Are you a Perfectionist?

Are you striving for flawlessness and setting excessively high performance standards? Are you accompanied by overly critical self-evaluations and concerns regarding others’ evaluations? If your answer is ‘yes’, then you are a perfectionist and as your life experience suggests, it might be quite stressful to strive for the best. Mistakes are the most repulsive obstacle towards your goal. However, it is good to question ‘ what is your goal and are your standards realistically – set? How will it adapt towards the external factors and environment? Being realistic might protect you from making mistakes, getting ‘back to the ground’ and see the picture without ‘through rose-colored glasses’.  Loosening up your standards a bit to ease the stress and anxiety may feel you from trying so hard to be perfect.

Perfectionist vs Optimalist

Traders as a Perfectionists

Traders are often perfectionists. They go to great lengths to make sure that they perfect their trading approach, seeking to optimise the maximum possible number of variables with a hope of beating the system. According to Alan Farley (2015) writing for Investopedia:

“This effort has merit because speculation requires adaptation to current conditions, however real world positioning is inherently imperfect due to the financial world’s enormous complexity.”

This leads Farley to conclude that it is better to steer away from perfection. This can be challenging to achieve, not least because literature on trading provides no end of information that includes excellently organised charts and perfect balance sheets that lead to amazingly profitable positions. However, it is worth being aware that the authors of these books deliberately seek out these types of examples, which can be seductive for traders. Traders then think it is possible to find similar chances as they grow their skills and experience. But the fact of the matter is that profitability means that traders need to work with price action that is invariably different from the ideal, often deviating quite considerably. This can create conflict which leads to difficult decision for traders regarding risk taking.

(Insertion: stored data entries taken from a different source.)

/-- Settles O14: `legalPair` on the 256 post-bytes. -/
theorem illegalRegisterPairs : Obligations.IllegalRegisterPairs := by
  intro dc op pb rest hop
  refine Iff.trans ?_ (legalPair_eq_false_iff pb)
  have pair {f : Reg → Reg → Instr} (hd : decode dc (op :: pb :: rest) = takePair f (pb :: rest)) :
      decode dc (op :: pb :: rest) = .bad .noRegisterPair ↔ legalPair pb = false := by
    rw [hd, takePair_bad]
    exact and_iff_right rfl
  rcases hop with rfl | rfl
  · exact pair (isPage_misc (0x1E, .pair .exg) (mem_of_rowOf rfl) dc (pb :: rest))
  · exact pair (isPage_misc (0x1F, .pair .tfr) (mem_of_rowOf rfl) dc (pb :: rest))

/-! Opcode bytes -/

/-- No operand is refused as an opcode. -/
theorem take_ne_noOpcode (dc : Bool) (sh : Shape) (bs : List Byte) : sh.take dc bs ≠ .bad .noOpcode := by
  cases sh with
  | inh i => exact fun h => nomatch h
  | imm8 f => exact map_take8_ne_bad f bs _
  | imm16 f => exact map_take16_ne_bad f bs _
  | dir f => exact map_take8_ne_bad f bs _
  | ext f => exact map_take16_ne_bad f bs _
  | idx f =>
    intro h
    cases bs with
    | nil => cases h
    | cons pb bs => exact nomatch (takeIdx_bad.mp (map_eq_bad.mp h)).1
  | rel8 f => exact map_take8_ne_bad f bs _
  | rel16 f => exact map_take16_ne_bad f bs _
  | list f => exact map_take8_ne_bad _ bs _
  | pair f =>
    intro h
    cases bs with
    | nil => cases h
    | cons pb bs => exact nomatch (takePair_bad.mp h).1

/-- An opcode byte is refused exactly where its page has no row for it. -/
theorem decodePage_noOpcode {dc : Bool} {rows : List Row} {op : Byte} {bs : List Byte} :
    decodePage dc rows op bs = .bad .noOpcode ↔ (rowOf rows op.toNat).isNone = true := by
  unfold decodePage
  cases rowOf rows op.toNat with
  | none => simp
  | some sh => simp [take_ne_noOpcode]

theorem page1_rows (op : Byte) (h2 : op ≠ 0x10) (h3 : op ≠ 0x11) : (rowOf page1 op.toNat).isNone = true ↔ op.toNat ∈
    [0x01, 0x02, 0x05, 0x0B, 0x14, 0x15, 0x18, 0x1B, 0x38, 0x3E, 0x41] ++
    [0x42, 0x45, 0x4B, 0x4E, 0x51, 0x52, 0x55, 0x5B, 0x5E, 0x61, 0x62] ++
    [0x65, 0x6B, 0x71, 0x72, 0x75, 0x7B, 0x87, 0x8F, 0xC7, 0xCD, 0xCF] := by
  revert op
  decide +kernel

theorem page2_rows (op : Byte) : (rowOf page2 op.toNat).isNone = true ↔ op.toNat ∉
    [0x21, 0x22, 0x23, 0x24, 0x25, 0x26, 0x27, 0x28, 0x29, 0x2A, 0x2B, 0x2C, 0x2D, 0x2E, 0x2F, 0x3F] ++
    [0x83, 0x8C, 0x8E, 0x93, 0x9C, 0x9E, 0x9F, 0xA3, 0xAC, 0xAE, 0xAF, 0xB3, 0xBC, 0xBE, 0xBF] ++
    [0xCE, 0xDE, 0xDF, 0xEE, 0xEF, 0xFE, 0xFF] := by
  revert op
  decide +kernel

theorem page3_rows (op : Byte) : (rowOf page3 op.toNat).isNone = true ↔ op.toNat ∉
    [0x3F, 0x83, 0x8C, 0x93, 0x9C, 0xA3, 0xAC, 0xB3, 0xBC] := by
  revert op
  decide +kernel

/-- Settles O12: the bytes that each page has no row for. -/
theorem opcodesWithoutARow : Obligations.OpcodesWithoutARow := by
  refine ⟨fun dc op rest h2 h3 => ?_, fun dc op rest => ?_, fun dc op rest => ?_⟩
  · rw [← page1_rows op h2 h3]
    simp only [decode, if_neg h2, if_neg h3, decodePage_noOpcode]
  · exact decodePage_noOpcode.trans (page2_rows op)
  · exact decodePage_noOpcode.trans (page3_rows op)

/-- Settles O15: each word by running the decoder on it. -/
theorem specWordsDecode : Obligations.SpecWordsDecode := by
  unfold Obligations.SpecWordsDecode
  decide +kernel

end Sys2Proof.Proofs
end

As suggested by Arl Kiev, in his book ‘ Trade to Win: The psychology of mastering the Markets’, personality of a trader plays a major role as it affects the way they deal with their losses. Perfectionist – traders, if failed,  are always looking for ways to improve without realizing how to work smarter, rather than work harder, and how to empower others to help. Their high-set standards often keep them from succeeding as they are reluctant to get bigger unless they have more precise information.

Back Testing Approach

It is explained that some traders use a back testing approach to find perfect indicator settings and holding periods. Meanwhile technical traders plough through many hundreds of charts to try to find the perfect patterns. Back testing can be very powerful in some ways, but the argument can be made that it has been damaged through over-optimisation. This occurs when traders look for perfect inputs that are not realistic in the real world. Optimisation is argued to be particularly effective if the process ends when back testing finds parameters that match a certain security. However, it is explained that simply looking at the data may be better at that sage because it takes a narrower focus.

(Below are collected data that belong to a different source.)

-- ==== Sys2Proof/Proofs/System.lean ====
section
/-! Transfers (45_stack_transfer.md R315 to R317) and the miscellaneous and system instructions (46_misc_system.md). -/

namespace Sys2Proof.Proofs

open Sys2Proof Sys2Proof.Machine Sys2Proof.Laws

/-! Transfer and exchange -/

/-- Two registers that are not one and of which neither is half of the other. -/
def regsApart (q r : Reg) : Bool :=
  q != r && !(r == .d && (q == .a || q == .b)) && !(q == .d && (r == .a || r == .b))

theorem regsApart_of_sameWidth {q r : Reg} : sameWidth q r = true → q ≠ r → regsApart q r = true := by
  cases q <;> cases r <;> decide

theorem reg_setReg (s : State) (r : Reg) (w : Word) :
    (s.setReg r w).reg r = if r.is16 then w else zext8 (lo w) := by
  cases r <;> simp [State.setReg, State.reg, State.setD, State.d, Reg.is16]

theorem reg_setReg_apart {s : State} {q r : Reg} (w : Word) (h : regsApart q r = true) :
    (s.setReg r w).reg q = s.reg q := by
  cases r <;> cases q <;> simp [regsApart] at h <;> rfl

@[simp] theorem reg_arm (s : State) (on : Bool) (r : Reg) : (s.arm on).reg r = s.reg r := by
  cases r <;> rfl

/-- An 8-bit register read as a word is its low byte with zeros above it. -/
theorem zext8_lo_reg (s : State) {r : Reg} (h : r.is16 = false) : zext8 (lo (s.reg r)) = s.reg r := by
  cases r <;> simp_all [State.reg, Reg.is16]

/-- A register of the same width takes the value whole. -/
theorem reg_setReg_sameWidth (s u : State) {r1 r2 : Reg} (h : sameWidth r1 r2 = true) :
    (s.setReg r2 (u.reg r1)).reg r2 = u.reg r1 := by
  rw [reg_setReg]
  rw [sameWidth, beq_iff_eq] at h
  split
  · rfl
  · next h16 => exact zext8_lo_reg u (by rw [h, Bool.eq_false_iff]; exact h16)

theorem checkPair_same {r1 r2 : Reg} (h : sameWidth r1 r2 = true) (s : State) : checkPair r1 r2 s = .ok () s := by
  unfold checkPair
  rw [h]
  rfl

theorem checkPair_apart {r1 r2 : Reg} (h : sameWidth r1 r2 = false) (s : State) :
    checkPair r1 r2 s = .error .registerSelect { s.tick s.cfg.cycFault with fault := some .registerSelect } := by
  unfold checkPair
  rw [h, Bool.not_false, onlyIf_true, raiseDecode_apply]

/-- A pair of one width and what becomes of its registers. -/
theorem exec_pair {i : Instr} {r1 r2 : Reg} {f : State → State} {s : State}
    (ha : action i = costed i (do
      checkPair r1 r2
      change f))
    (hw : sameWidth r1 r2 = true) (hf : (f s).cfg = s.cfg) : exec i s = .next ((f s).tick (cost s.cfg i)) := by
  rw [← hf]
  exact exec_costed_ok ha ((bind_ok (checkPair_same hw s)).trans rfl)

/-- A pair of two widths. -/
theorem exec_pair_fault {i : Instr} {r1 r2 : Reg} {f : State → State} {s : State}
    (ha : action i = costed i (do
      checkPair r1 r2
      change f))
    (hw : sameWidth r1 r2 = false) :
    exec i s = .next { s.tick s.cfg.cycFault with fault := some .registerSelect } :=
  exec_costed_error ha (bind_error (checkPair_apart hw s))

/-- Settles O39: what `setReg` does to the register it writes and to those apart from it. -/
theorem transferAndExchange : Obligations.TransferAndExchange := by
  refine fun r1 r2 s => ⟨fun hw => ⟨⟨_, exec_pair rfl hw (by simp), ?_⟩, ⟨_, exec_pair rfl hw (by simp), ?_⟩⟩,
    fun hw => ⟨exec_pair_fault rfl hw, exec_pair_fault rfl hw⟩⟩
  · refine ⟨by rw [reg_arm, reg_setReg_sameWidth s s hw], fun q hq => ?_, by simp, by simp⟩
    rw [reg_arm, reg_setReg_apart _ hq]
  · have hw' : sameWidth r2 r1 = true := by rwa [sameWidth, Bool.beq_comm]
    refine ⟨by rw [reg_arm, reg_setReg_sameWidth _ s hw], ?_, fun q hq1 hq2 => ?_, by simp, by simp⟩
    · rw [reg_arm]
      by_cases heq : r1 = r2
      · subst heq
        exact reg_setReg_sameWidth _ s hw
      · rw [reg_setReg_apart _ (regsApart_of_sameWidth hw heq), reg_setReg_sameWidth s s hw']
    · rw [reg_arm, reg_setReg_apart _ hq2, reg_setReg_apart _ hq1]

/-! Registers alone -/

theorem toByte_bits (k : CC) :
    k.toByte.getLsbD 7 = k.e ∧ k.toByte.getLsbD 6 = k.f ∧ k.toByte.getLsbD 5 = k.h ∧ k.toByte.getLsbD 4 = k.i ∧
      k.toByte.getLsbD 3 = k.n ∧ k.toByte.getLsbD 2 = k.z ∧ k.toByte.getLsbD 1 = k.v ∧ k.toByte.getLsbD 0 = k.c :=
  have h := ofByte_toByte k
  ⟨congrArg CC.e h, congrArg CC.f h, congrArg CC.h h, congrArg CC.i h, congrArg CC.n h, congrArg CC.z h,
    congrArg CC.v h, congrArg CC.c h⟩

/-- An instruction that changes registers alone. -/
theorem exec_change {i : Instr} {f : State → State} {s t : State} (ha : action i = costed i (change f))
    (hf : f s = t) (hcfg : t.cfg = s.cfg) : exec i s = .next (t.tick (cost s.cfg i)) := by
  rw [← hcfg]
  exact exec_costed_ok ha (congrArg _ hf)

theorem toNat_product (a b : Byte) : (zext8 a * zext8 b).toNat = a.toNat * b.toNat := by
  have hlt : a.toNat * b.toNat < 256 * 256 := Nat.mul_lt_mul'' a.isLt b.isLt
  rw [BitVec.toNat_mul, toNat_zext8, toNat_zext8, Nat.mod_eq_of_lt hlt]

/-- MUL on numbers: Z of the product, C from bit 7 of it. -/
theorem aluMul_eq (k : CC) (a b : Byte) : aluMul k a b = (zext8 a * zext8 b,
    { k with z := decide (a = 0 ∨ b = 0), c := decide (128 ≤ a.toNat * b.toNat % 256) }) := by
  have hz : (zext8 a * zext8 b == 0) = decide (a = 0 ∨ b = 0) := by
    rw [bitVec_beq_eq_decide, decide_eq_decide, ← BitVec.toNat_inj, ← BitVec.toNat_inj, ← BitVec.toNat_inj, toNat_product]
    exact Nat.mul_eq_zero
  have hc : (zext8 a * zext8 b).getLsbD 7 = decide (128 ≤ a.toNat * b.toNat % 256) := by
    rw [← BitVec.testBit_toNat, toNat_product, Nat.testBit_eq_decide_div_mod_eq, decide_eq_decide]
    omega
  unfold aluMul
  simp only [hz, hc]

theorem hi_eq_ofNat (w : Word) : hi w = BitVec.ofNat 8 (w.toNat / 256) :=
  BitVec.eq_of_toNat_eq (by
    have := w.isLt
    rw [toNat_hi, BitVec.toNat_ofNat]
    omega)

theorem lo_eq_ofNat (w : Word) : lo w = BitVec.ofNat 8 w.toNat :=
  BitVec.eq_of_toNat_eq (by rw [toNat_lo, BitVec.toNat_ofNat])

/-- Settles O40: each instruction is its change of registers. -/
theorem registerHousekeeping : Obligations.RegisterHousekeeping := by
  intro s m k p
  obtain ⟨he, hf, hh, hi, hn, hz, hv, hc⟩ := toByte_bits s.cc
  refine ⟨⟨rfl, exec_of_effect rfl (costless_pure ()) rfl⟩, ⟨rfl, exec_change rfl ?_ rfl⟩, ⟨rfl, exec_change rfl ?_ rfl⟩,
    ⟨rfl, exec_change rfl ?_ rfl⟩, ⟨rfl, exec_change rfl ?_ rfl⟩, ⟨rfl, exec_change rfl ?_ rfl⟩,
    ⟨rfl, exec_change rfl rfl rfl⟩⟩
  · simp only [CC.ofByte, BitVec.getLsbD_and, he, hf, hh, hi, hn, hz, hv, hc, k]
  · simp only [CC.ofByte, BitVec.getLsbD_or, he, hf, hh, hi, hn, hz, hv, hc, k]
  · simp only [aluMul_eq, State.setD, hi_eq_ofNat, lo_eq_ofNat, toNat_product]
    rfl
  · simp only [aluSex, BitVec.msb_eq_toInt, decide_eq_true_eq, bitVec_beq_eq_decide]
    rfl
  · rw [add_eq_ofNat, toNat_zext8]

/-! Decimal adjustment -/

/-- The correction of DAA as a number (46_misc_system.md R333). -/
def daaNumber (k : CC) (a : Nat) : Nat :=
  (if k.h = true ∨ 9 < a % 16 then 0x06 else 0x00) +
    (if k.c = true ∨ 9 < a / 16 ∨ (8 < a / 16 ∧ 9 < a % 16) then 0x60 else 0x00)

theorem daaFactor_toNat (k : CC) (a : Byte) : (daaFactor k a).toNat = daaNumber k a.toNat := by
  have hlow : (a.extractLsb' 0 4).toNat = a.toNat % 16 := by
    rw [BitVec.extractLsb'_toNat, Nat.shiftRight_zero]
  have hhigh : (a.extractLsb' 4 4).toNat = a.toNat / 16 := by
    have := a.isLt
    rw [BitVec.extractLsb'_toNat, Nat.shiftRight_eq_div_pow]
    omega
  unfold daaFactor daaNumber
  simp only [hlow, hhigh, Bool.or_eq_true, Bool.and_eq_true, decide_eq_true_eq, or_assoc]
  split <;> split <;> rfl

/-- DAA as a sum of numbers. -/
theorem aluDaa_eq (k : CC) (a : Byte) (v : Bool) : aluDaa k a v = (BitVec.ofNat 8 (a.toNat + daaNumber k a.toNat),
    k.ofResult (BitVec.ofNat 8 (a.toNat + daaNumber k a.toNat)) v
      (k.c || decide (256 ≤ a.toNat + daaNumber k a.toNat))) := by
  have ha := a.isLt
  have hf := (daaFactor k a).isLt
  have hsum : (a.setWidth 9 + (daaFactor k a).setWidth 9).toNat = a.toNat + daaNumber k a.toNat := by
    rw [← daaFactor_toNat, BitVec.toNat_add, BitVec.toNat_setWidth, BitVec.toNat_setWidth]
    omega
  have hr : (a.setWidth 9 + (daaFactor k a).setWidth 9).setWidth 8 =
      BitVec.ofNat 8 (a.toNat + daaNumber k a.toNat) :=
    BitVec.eq_of_toNat_eq (by rw [BitVec.toNat_setWidth, hsum, BitVec.toNat_ofNat])
  have hmsb : (a.setWidth 9 + (daaFactor k a).setWidth 9).msb = decide (256 ≤ a.toNat + daaNumber k a.toNat) := by
    rw [BitVec.msb_eq_decide, hsum]
  unfold aluDaa
  simp only [hr, hmsb, ofResult_eq]

/-- Settles O41: V is the free value that the model takes. -/
theorem decimalAdjust : Obligations.DecimalAdjust := by
  refine fun s => ⟨Config.freeFlag s.freeCount, exec_change rfl ?_ rfl⟩
  simp only [aluDaa_eq]
  rfl

/-- The sum of two packed decimal numbers, corrected as DAA does. -/
theorem decimal_sum {a m : Nat} (ha : a / 16 ≤ 9 ∧ a % 16 ≤ 9) (hm : m / 16 ≤ 9 ∧ m % 16 ≤ 9) {k : CC}
    (hh : k.h = decide (16 ≤ a % 16 + m % 16)) (hc : k.c = decide (256 ≤ a + m)) :
    let t := (a + m) % 256 + daaNumber k ((a + m) % 256)
    (t % 256 / 16 ≤ 9 ∧ t % 256 % 16 ≤ 9) ∧
      10 * (a / 16) + a % 16 + (10 * (m / 16) + m % 16) =
        10 * (t % 256 / 16) + t % 256 % 16 + 100 * (k.c || decide (256 ≤ t)).toNat := by
  intro t
  have ht : t = (a + m) % 256 + daaNumber k ((a + m) % 256) := rfl
  have hcarry : (k.c || decide (256 ≤ t)).toNat = if 256 ≤ a + m ∨ 256 ≤ t then 1 else 0 := by
    rw [hc, ← Bool.decide_or]
    split <;> simp_all
  rw [hcarry]
  unfold daaNumber at ht
  rw [hh, hc] at ht
  simp only [decide_eq_true_eq] at ht
  split at ht <;> split at ht <;> split <;> omega

/-- Settles O42: the addition gives the sum and its carries, and the adjustment makes it decimal. -/
theorem decimalAddition : Obligations.DecimalAddition := by
  intro s t u m value decimal ha hm hadd hdaa
  have hsum := exec_binary8 (i := .adda (.imm m)) (r := .a) (s := s) rfl rfl (aluAdd_eq s.cc s.a m)
  have ht := Host.Outcome.next.inj (hadd.symm.trans hsum)
  have hta : t.a.toNat = (s.a.toNat + m.toNat) % 256 := by
    rw [ht, tick_a]
    exact BitVec.toNat_ofNat ..
  have hth : t.cc.h = decide (16 ≤ s.a.toNat % 16 + m.toNat % 16) := by
    rw [ht, tick_cc]
    rfl
  have htc : t.cc.c = decide (256 ≤ s.a.toNat + m.toNat) := by
    rw [ht, tick_cc]
    rfl
  obtain ⟨v, hadjusted⟩ := decimalAdjust t
  have hu := Host.Outcome.next.inj (hdaa.symm.trans hadjusted)
  have hua : u.a = BitVec.ofNat 8 (t.a.toNat + daaNumber t.cc t.a.toNat) := by
    rw [hu, tick_a]
    rfl
  have huc : u.cc.c = (t.cc.c || decide (256 ≤ t.a.toNat + daaNumber t.cc t.a.toNat)) := by
    rw [hu, tick_cc]
    rfl
  simp only [value, decimal]
  rw [huc, hua, BitVec.toNat_ofNat, hta]
  exact decimal_sum ha hm hth htc

/-! Waits and interrupts -/

theorem costless_cwai (m : Byte) : Costless (do
    change fun t => { t with cc := CC.ofByte (t.cc.toByte &&& m) }
    pushFrame .entire
    change fun t => { t with waitCwai := true }) :=
  costless_bind (costless_change fun _ => ⟨rfl, rfl, rfl⟩) fun _ =>
    costless_bind (costless_pushFrame .entire) fun _ => costless_change fun _ => ⟨rfl, rfl, rfl⟩

/-- Settles O44: the push between the AND and the wait. -/
theorem waitForInterruptStacks : Obligations.WaitForInterruptStacks := by
  refine fun s t m => ⟨rfl, fun hpush => exec_of_effect rfl (costless_cwai m) ?_, fun k hpush => exec_costed_error (k := k) rfl ?_⟩
  · rw [change_bind_apply, bind_ok ((pushFrame_entire _).trans hpush), change_apply]
  · rw [change_bind_apply, bind_error ((pushFrame_entire _).trans hpush)]

theorem softwareInterrupt_ok {mi mf : Bool} {vector w : Word} {s t1 t2 : State} (hswi : s.cfg.swi = true)
    (hpush : pushEntire { s with cc := { s.cc with e := true } } = .ok () t1)
    (hread : read16 vector { t1 with cc := { t1.cc with i := t1.cc.i || mi, f := t1.cc.f || mf } } = .ok w t2) :
    softwareInterrupt mi mf vector s = .ok () { t2 with pc := w } := by
  unfold softwareInterrupt
  rw [look_bind_apply, hswi, Bool.not_true, onlyIf_false, pure_bind_apply]
  exact takeException_ok ((pushFrame_entire s).trans hpush) hread

theorem softwareInterrupt_absent {mi mf : Bool} {vector : Word} {s : State} (hswi : s.cfg.swi = false) :
    softwareInterrupt mi mf vector s =
      .error .instruction { s.tick s.cfg.cycFault with fault := some .instruction } := by
  unfold softwareInterrupt
  rw [look_bind_apply, hswi, Bool.not_false, onlyIf_true, bind_error (raiseDecode_apply _ _)]

/-- Settles O46: the three as `softwareInterrupt`, with and without `P_SWI`. -/
theorem softwareInterrupts : Obligations.SoftwareInterrupts := by
  refine fun s t1 t2 w => ⟨⟨rfl, rfl, rfl⟩, fun hswi hpush => ⟨fun hread => ?_, fun hread => ?_, fun hread => ?_⟩,
    fun hswi i hi => ?_⟩
  · exact exec_of_effect rfl (costless_softwareInterrupt true true _) (softwareInterrupt_ok hswi hpush (by simpa using hread))
  · exact exec_of_effect rfl (costless_softwareInterrupt false false _)
      (softwareInterrupt_ok hswi hpush (by simpa using hread))
  · exact exec_of_effect rfl (costless_softwareInterrupt false false _)
      (softwareInterrupt_ok hswi hpush (by simpa using hread))
  · rcases hi with rfl | rfl | rfl <;> exact exec_costed_error rfl (softwareInterrupt_absent hswi)

/-! The return -/

/-- The registers of a frame as a register list: all of them with E set, CC and PC with E clear
(46_misc_system.md R342). -/
def frameList (entire : Bool) : RegList := ⟨true, entire, entire, entire, entire, entire, entire, true⟩

/-- A return is the pull of the list that the E it pulls first chooses. -/
theorem returnFromException_ok {s t1 t : State} {e : Bool}
    (hcc : pull8To .s (fun s v => { s with cc := CC.ofByte v }) s = .ok () t1) (he : t1.cc.e = e)
    (h : pullList .s (frameList e) s = .ok () t) : returnFromException s = .ok e t := by
  have hrest : (onlyIf e pullEntire >>= fun _ => pull16To .s fun s w => { s with pc := w }) t1 = .ok () t := by
    unfold pullList at h
    have h' := (bind_ok hcc).symm.trans h
    cases e with
    | false => exact h'
    | true =>
      unfold pullEntire
      simp only [onlyIf_true, bind_assoc]
      exact h'
  unfold returnFromException
  rw [bind_ok hcc, look_bind_apply, he, ← bind_assoc, bind_ok hrest]
  rfl

theorem exec_rti {s t : State} {e : Bool} (h : returnFromException s = .ok e t) :
    exec .rti s = .next (t.tick (if e then s.cfg.cycRtiEntire else cost s.cfg .rti)) := by
  have hcfg : t.cfg = s.cfg := ((costless_returnFromException s).1 _ _ h).cfg
  rw [exec_eq, ← hcfg]
  refine congrArg _ (final_ok (v := ()) ?_)
  show rtiAction s = _
  unfold rtiAction
  rw [bind_ok h]
  rfl

/-- RTI of an image: the registers of its state, and S above it. -/
theorem exec_rti_image {s src : State} {e : Bool} (he : src.cc.e = e)
    (h : s.world.holdsBytes s.s ((frameList e).image .s src)) :
    exec .rti s = .next
      (((State.pulled s .s (frameList e) src).setSp .s (s.s + BitVec.ofNat 16 ((frameList e).image .s src).length)).tick
        (if e then s.cfg.cycRtiEntire else cost s.cfg .rti)) := by
  have hpeek : s.world.peek (s.sp .s) = some src.cc.toByte := h.1
  refine exec_rti (returnFromException_ok (pull8To_peek hpeek) ?_ (pullList_image h))
  rw [ofByte_toByte]
  exact he

/-- Settles O45: the bytes are the image of the state that they spell, of the frame that its E chooses. -/
theorem returnFromInterrupt : Obligations.ReturnFromInterrupt := by
  intro s bs word
  let short : State :=
    { s with
      cc := CC.ofByte (bs 0), a := bs 1, b := bs 1, dp := bs 1, x := word 1, y := word 1, u := word 1, pc := word 1 }
  let entire : State :=
    { s with
      cc := CC.ofByte (bs 0), a := bs 1, b := bs 2, dp := bs 3, x := word 4, y := word 6, u := word 8, pc := word 10 }
  refine ⟨rfl, fun he h => ?_, fun he h => ?_⟩
  · exact exec_rti_image (src := short) he (holdsBytes_image h (toByte_ofByte _) rfl rfl rfl rfl rfl rfl rfl)
  · exact exec_rti_image (src := entire) he (holdsBytes_image h (toByte_ofByte _) rfl rfl rfl rfl rfl rfl rfl)

end Sys2Proof.Proofs

end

Below is a mind-map suggesting a trader some steps to improve the behavioural trading through controlling his personality, mind and thoughts while in the process of trading.

perfectionism in trading


Noise can be a distraction in trading. It is explained that traders face two different options when working in the modern environment that is full of noise. One of the options is to simply get rid of all candidates that seem highly questionable from the watch list, instead focusing only on what is perfect and what meets the criteria found in popular trading textbooks. The other option is to assess market noise and consider it as part of the trading preparation. It is argued that doing this requires itemisation and systematisation.

Market noise is comprised of various different factors that lead to imperfections. These include stop gunning, illiquidity, short squeezes, momentum ignition spikes, shock events, emotional peaks and valleys and also the tendency for security prices to “trend in rising and falling channels as opposed to thin lines.” This type of pricing activity grew significantly around the start of the new millennium. It is helpful to categorise market noise, and this is a particularly good approach to avoiding the perfection trap. This is because such an approach specifically looks at why deviations are happening, and this helps to see how long these might carry on for. It is also helpful in understanding which noise types will improve the trade, as some will.

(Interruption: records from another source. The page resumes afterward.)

-- ==== Sys2Proof/Machine/Core.lean ====
section
/-! DEFINITION. The machine behind the host's interface. -/

def Sys2Proof.core : Host.Core :=
  { State := Sys2Proof.Machine.State, Fault := Sys2Proof.Machine.Fault,
    Refusal := Sys2Proof.Machine.Refusal, step := Sys2Proof.Machine.step,
    reset := Sys2Proof.Machine.State.reset }
end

An example that can be seen of this is when a highly emotional market occurs. Such a market can create a high level of market noise. This can eat through support and resistance and look for equilibrium in volatile price springs. Price action as a result can lead to particularly positive entries that would not have been even considered using the perfectionist approach from the classic trading literature.

Overall, while traders often look for perfect signals in the market before they are willing to make a trade, the reality is that markets in this day and age do not follow the perfect price action that is explained in technical books and popular books about trading. It is therefore better to look for elements that contribute to high noise levels. In doing this it is possible to analyse and assess the impact of these high noise levels on an ideal set up, pattern or balance sheet. Traders should take note of these suggestions which could help them to achieve greater success with their activities.